Dataset content: Begin
/-! ## An instance removed -/

@[simp] theorem State.dropInst_pending (s : State) (a b : Nat) : (s.dropInst a b).pending = s.pending := rfl
@[simp] theorem State.dropInst_now (s : State) (a b : Nat) : (s.dropInst a b).now = s.now := rfl
@[simp] theorem State.dropInst_tick (s : State) (a b : Nat) : (s.dropInst a b).tick = s.tick := rfl
@[simp] theorem State.dropInst_fresh (s : State) (a b : Nat) : (s.dropInst a b).fresh = s.fresh := rfl
@[simp] theorem State.dropInst_out (s : State) (a b : Nat) : (s.dropInst a b).out = s.out := rfl
@[simp] theorem State.dropInst_carried (s : State) (a b : Nat) : (s.dropInst a b).carried = s.carried := rfl
@[simp] theorem State.dropInst_regs (s : State) (a b : Nat) : (s.dropInst a b).regs = s.regs := rfl
@[simp] theorem State.dropInst_plane (s : State) (a b : Nat) : (s.dropInst a b).plane = s.plane := rfl
@[simp] theorem State.dropInst_tray (s : State) (a b : Nat) : (s.dropInst a b).tray = s.tray := rfl
@[simp] theorem State.dropInst_plan (s : State) (a b : Nat) : (s.dropInst a b).plan = s.plan := rfl
@[simp] theorem State.dropInst_planLive (s : State) (a b : Nat) : (s.dropInst a b).planLive = s.planLive := rfl
@[simp] theorem State.dropInst_planHash (s : State) (a b : Nat) : (s.dropInst a b).planHash = s.planHash := rfl
@[simp] theorem State.dropInst_ports (s : State) (a b : Nat) : (s.dropInst a b).ports = s.ports := rfl
@[simp] theorem State.dropInst_lanes (s : State) (a b : Nat) : (s.dropInst a b).lanes = s.lanes := rfl
@[simp] theorem State.dropInst_tx (s : State) (a b : Nat) : (s.dropInst a b).tx = s.tx := rfl
@[simp] theorem State.dropInst_lines (s : State) (a b : Nat) : (s.dropInst a b).lines = s.lines := rfl
@[simp] theorem State.dropInst_rx (s : State) (a b : Nat) : (s.dropInst a b).rx = s.rx := rfl
@[simp] theorem State.dropInst_inq (s : State) (a b : Nat) : (s.dropInst a b).inq = s.inq := rfl
@[simp] theorem State.dropInst_outq (s : State) (a b : Nat) : (s.dropInst a b).outq = s.outq := rfl
@[simp] theorem State.dropInst_vcbuf (s : State) (a b : Nat) : (s.dropInst a b).vcbuf = s.vcbuf := rfl
@[simp] theorem State.dropInst_qcharge (s : State) (a b : Nat) : (s.dropInst a b).qcharge = s.qcharge := rfl
@[simp] theorem State.dropInst_shared (s : State) (a b : Nat) : (s.dropInst a b).shared = s.shared := rfl
@[simp] theorem State.dropInst_arb (s : State) (a b : Nat) : (s.dropInst a b).arb = s.arb := rfl
@[simp] theorem State.dropInst_tables (s : State) (a b : Nat) : (s.dropInst a b).tables = s.tables := rfl
@[simp] theorem State.dropInst_shadow (s : State) (a b : Nat) : (s.dropInst a b).shadow = s.shadow := rfl
@[simp] theorem State.dropInst_escVia (s : State) (a b : Nat) : (s.dropInst a b).escVia = s.escVia := rfl
@[simp] theorem State.dropInst_lfsr (s : State) (a b : Nat) : (s.dropInst a b).lfsr = s.lfsr := rfl
@[simp] theorem State.dropInst_inFlows (s : State) (a b : Nat) : (s.dropInst a b).inFlows = s.inFlows := rfl
@[simp] theorem State.dropInst_egFlows (s : State) (a b : Nat) : (s.dropInst a b).egFlows = s.egFlows := rfl
@[simp] theorem State.dropInst_buckets (s : State) (a b : Nat) : (s.dropInst a b).buckets = s.buckets := rfl
@[simp] theorem State.dropInst_local_ (s : State) (a b : Nat) : (s.dropInst a b).local_ = s.local_ := rfl
@[simp] theorem State.dropInst_cellWait (s : State) (a b : Nat) : (s.dropInst a b).cellWait = s.cellWait := rfl
@[simp] theorem State.dropInst_notices (s : State) (a b : Nat) : (s.dropInst a b).notices = s.notices := rfl
@[simp] theorem State.dropInst_heldPkts (s : State) (a b : Nat) : (s.dropInst a b).heldPkts = s.heldPkts := rfl
@[simp] theorem State.dropInst_unitEvents (s : State) (a b : Nat) : (s.dropInst a b).unitEvents = s.unitEvents := rfl
@[simp] theorem State.dropInst_nextCast (s : State) (a b : Nat) : (s.dropInst a b).nextCast = s.nextCast := rfl
@[simp] theorem State.dropInst_bindCount (s : State) (a b : Nat) : (s.dropInst a b).bindCount = s.bindCount := rfl
@[simp] theorem State.dropInst_instCount (s : State) (a b : Nat) : (s.dropInst a b).instCount = s.instCount := rfl
@[simp] theorem State.dropInst_topDown (s : State) (a b : Nat) : (s.dropInst a b).topDown = s.topDown := rfl
@[simp] theorem State.dropInst_waitCmds (s : State) (a b : Nat) : (s.dropInst a b).waitCmds = s.waitCmds := rfl
@[simp] theorem State.dropInst_restarting (s : State) (a b : Nat) : (s.dropInst a b).restarting = s.restarting := rfl
@[simp] theorem State.dropInst_verifySlices (s : State) (a b : Nat) : (s.dropInst a b).verifySlices = s.verifySlices := rfl
@[simp] theorem State.dropInst_groups (s : State) (a b : Nat) : (s.dropInst a b).groups = s.groups := rfl
@[simp] theorem State.dropInst_slots (s : State) (a b : Nat) : (s.dropInst a b).slots = s.slots := rfl
@[simp] theorem State.dropInst_bindWaits (s : State) (a b : Nat) : (s.dropInst a b).bindWaits = s.bindWaits := rfl
@[simp] theorem State.dropInst_banks (s : State) (a b : Nat) : (s.dropInst a b).banks = s.banks := rfl
@[simp] theorem State.dropInst_retired (s : State) (a b : Nat) : (s.dropInst a b).retired = s.retired := rfl
@[simp] theorem State.dropInst_spares (s : State) (a b : Nat) : (s.dropInst a b).spares = s.spares := rfl
@[simp] theorem State.dropInst_symTimes (s : State) (a b : Nat) : (s.dropInst a b).symTimes = s.symTimes := rfl
@[simp] theorem State.dropInst_ueWords (s : State) (a b : Nat) : (s.dropInst a b).ueWords = s.ueWords := rfl
@[simp] theorem State.dropInst_retireAsk (s : State) (a b : Nat) : (s.dropInst a b).retireAsk = s.retireAsk := rfl
@[simp] theorem State.dropInst_recarve (s : State) (a b : Nat) : (s.dropInst a b).recarve = s.recarve := rfl
@[simp] theorem State.dropInst_outOfService (s : State) (a b : Nat) : (s.dropInst a b).outOfService = s.outOfService := rfl
@[simp] theorem State.dropInst_cdcOut (s : State) (a b : Nat) : (s.dropInst a b).cdcOut = s.cdcOut := rfl
@[simp] theorem State.dropInst_dmaCount (s : State) (a b : Nat) : (s.dropInst a b).dmaCount = s.dmaCount := rfl
@[simp] theorem State.dropInst_ctxs (s : State) (a b : Nat) : (s.dropInst a b).ctxs = s.ctxs := rfl
@[simp] theorem State.dropInst_coreFenced (s : State) (a b : Nat) : (s.dropInst a b).coreFenced = s.coreFenced := rfl
@[simp] theorem State.dropInst_rrCtx (s : State) (a b : Nat) : (s.dropInst a b).rrCtx = s.rrCtx := rfl
@[simp] theorem State.dropInst_programs (s : State) (a b : Nat) : (s.dropInst a b).programs = s.programs := rfl
@[simp] theorem State.dropInst_mem (s : State) (a b : Nat) : (s.dropInst a b).mem = s.mem := rfl
@[simp] theorem State.dropInst_memPoison (s : State) (a b : Nat) : (s.dropInst a b).memPoison = s.memPoison := rfl
@[simp] theorem State.dropInst_memReads (s : State) (a b : Nat) : (s.dropInst a b).memReads = s.memReads := rfl
@[simp] theorem State.dropInst_nextMemTag (s : State) (a b : Nat) : (s.dropInst a b).nextMemTag = s.nextMemTag := rfl
@[simp] theorem State.dropInst_ownReqs (s : State) (a b : Nat) : (s.dropInst a b).ownReqs = s.ownReqs := rfl
@[simp] theorem State.dropInst_ownRsps (s : State) (a b : Nat) : (s.dropInst a b).ownRsps = s.ownRsps := rfl
@[simp] theorem State.dropInst_scrubPos (s : State) (a b : Nat) : (s.dropInst a b).scrubPos = s.scrubPos := rfl
@[simp] theorem State.dropInst_scrubClock (s : State) (a b : Nat) : (s.dropInst a b).scrubClock = s.scrubClock := rfl
@[simp] theorem State.dropInst_scrubMark (s : State) (a b : Nat) : (s.dropInst a b).scrubMark = s.scrubMark := rfl
@[simp] theorem State.dropInst_refreshes (s : State) (a b : Nat) : (s.dropInst a b).refreshes = s.refreshes := rfl
@[simp] theorem State.dropInst_streams (s : State) (a b : Nat) : (s.dropInst a b).streams = s.streams := rfl
@[simp] theorem State.dropInst_streamShadow (s : State) (a b : Nat) : (s.dropInst a b).streamShadow = s.streamShadow := rfl
@[simp] theorem State.dropInst_runs (s : State) (a b : Nat) : (s.dropInst a b).runs = s.runs := rfl
@[simp] theorem State.dropInst_sepoch (s : State) (a b : Nat) : (s.dropInst a b).sepoch = s.sepoch := rfl
@[simp] theorem State.dropInst_streamSwitch (s : State) (a b : Nat) : (s.dropInst a b).streamSwitch = s.streamSwitch := rfl
@[simp] theorem State.dropInst_streamHeld (s : State) (a b : Nat) : (s.dropInst a b).streamHeld = s.streamHeld := rfl
@[simp] theorem State.dropInst_streamTurn (s : State) (a b : Nat) : (s.dropInst a b).streamTurn = s.streamTurn := rfl
@[simp] theorem State.dropInst_eth (s : State) (a b : Nat) : (s.dropInst a b).eth = s.eth := rfl
@[simp] theorem State.dropInst_ethAddr (s : State) (a b : Nat) : (s.dropInst a b).ethAddr = s.ethAddr := rfl
@[simp] theorem State.dropInst_dmaIdx (s : State) (a b : Nat) : (s.dropInst a b).dmaIdx = s.dmaIdx := rfl
@[simp] theorem State.dropInst_dmaRecheck (s : State) (a b : Nat) : (s.dropInst a b).dmaRecheck = s.dmaRecheck := rfl
@[simp] theorem State.dropInst_msixTable (s : State) (a b : Nat) : (s.dropInst a b).msixTable = s.msixTable := rfl
@[simp] theorem State.dropInst_pba (s : State) (a b : Nat) : (s.dropInst a b).pba = s.pba := rfl
@[simp] theorem State.dropInst_mbx (s : State) (a b : Nat) : (s.dropInst a b).mbx = s.mbx := rfl
@[simp] theorem State.dropInst_mbxImage (s : State) (a b : Nat) : (s.dropInst a b).mbxImage = s.mbxImage := rfl
@[simp] theorem State.dropInst_stored (s : State) (a b : Nat) : (s.dropInst a b).stored = s.stored := rfl
@[simp] theorem State.dropInst_hello (s : State) (a b : Nat) : (s.dropInst a b).hello = s.hello := rfl
@[simp] theorem State.dropInst_grants (s : State) (a b : Nat) : (s.dropInst a b).grants = s.grants := rfl
@[simp] theorem State.dropInst_stages (s : State) (a b : Nat) : (s.dropInst a b).stages = s.stages := rfl
@[simp] theorem State.dropInst_recvCount (s : State) (a b : Nat) : (s.dropInst a b).recvCount = s.recvCount := rfl
@[simp] theorem State.dropInst_errs (s : State) (a b : Nat) : (s.dropInst a b).errs = s.errs := rfl
@[simp] theorem State.dropInst_rseq (s : State) (a b : Nat) : (s.dropInst a b).rseq = s.rseq := rfl
@[simp] theorem State.dropInst_dice (s : State) (a b : Nat) : (s.dropInst a b).dice = s.dice := rfl
@[simp] theorem State.dropInst_ledger (s : State) (a b : Nat) : (s.dropInst a b).ledger = s.ledger := rfl
@[simp] theorem State.dropInst_trust (s : State) (a b : Nat) : (s.dropInst a b).trust = s.trust := rfl
@[simp] theorem State.dropInst_cond (s : State) (a b : Nat) : (s.dropInst a b).cond = s.cond := rfl
@[simp] theorem State.dropInst_ckpts (s : State) (a b : Nat) : (s.dropInst a b).ckpts = s.ckpts := rfl
@[simp] theorem State.dropInst_pair (s : State) (a b : Nat) : (s.dropInst a b).pair = s.pair := rfl
@[simp] theorem State.dropInst_agent (s : State) (a b : Nat) : (s.dropInst a b).agent = s.agent := rfl
@[simp] theorem State.dropInst_power (s : State) (a b : Nat) : (s.dropInst a b).power = s.power := rfl
@[simp] theorem State.dropInst_phys (s : State) (a b : Nat) : (s.dropInst a b).phys = s.phys := rfl
@[simp] theorem State.dropInst_cnt (s : State) (a b : Nat) : (s.dropInst a b).cnt = s.cnt := rfl
@[simp] theorem State.dropInst_mainSince (s : State) (a b : Nat) : (s.dropInst a b).mainSince = s.mainSince := rfl
@[simp] theorem State.dropInst_cntHeld (s : State) (a b : Nat) : (s.dropInst a b).cntHeld = s.cntHeld := rfl
@[simp] theorem State.dropInst_always (s : State) (a b : Nat) : (s.dropInst a b).always = s.always := rfl
@[simp] theorem State.dropInst_linkCnt (s : State) (a b : Nat) : (s.dropInst a b).linkCnt = s.linkCnt := rfl
@[simp] theorem State.dropInst_ssSeq (s : State) (a b : Nat) : (s.dropInst a b).ssSeq = s.ssSeq := rfl
@[simp] theorem State.dropInst_ssBusy (s : State) (a b : Nat) : (s.dropInst a b).ssBusy = s.ssBusy := rfl
@[simp] theorem State.dropInst_ssSkippedBefore (s : State) (a b : Nat) : (s.dropInst a b).ssSkippedBefore = s.ssSkippedBefore := rfl
@[simp] theorem State.dropInst_ssRecord (s : State) (a b : Nat) : (s.dropInst a b).ssRecord = s.ssRecord := rfl
@[simp] theorem State.dropInst_ssPending (s : State) (a b : Nat) : (s.dropInst a b).ssPending = s.ssPending := rfl
@[simp] theorem State.dropInst_mismatchHours (s : State) (a b : Nat) : (s.dropInst a b).mismatchHours = s.mismatchHours := rfl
Dataset content: End
Restate, word for word and with nothing added, the lines from the beginning of the records above through the line that contains "s.tick := rfl".

/-! ## An instance removed -/

@[simp] theorem State.dropInst_pending (s : State) (a b : Nat) : (s.dropInst a b).pending = s.pending := rfl
@[simp] theorem State.dropInst_now (s : State) (a b : Nat) : (s.dropInst a b).now = s.now := rfl
@[simp] theorem State.dropInst_tick (s : State) (a b : Nat) : (s.dropInst a b).tick = s.tick := rfl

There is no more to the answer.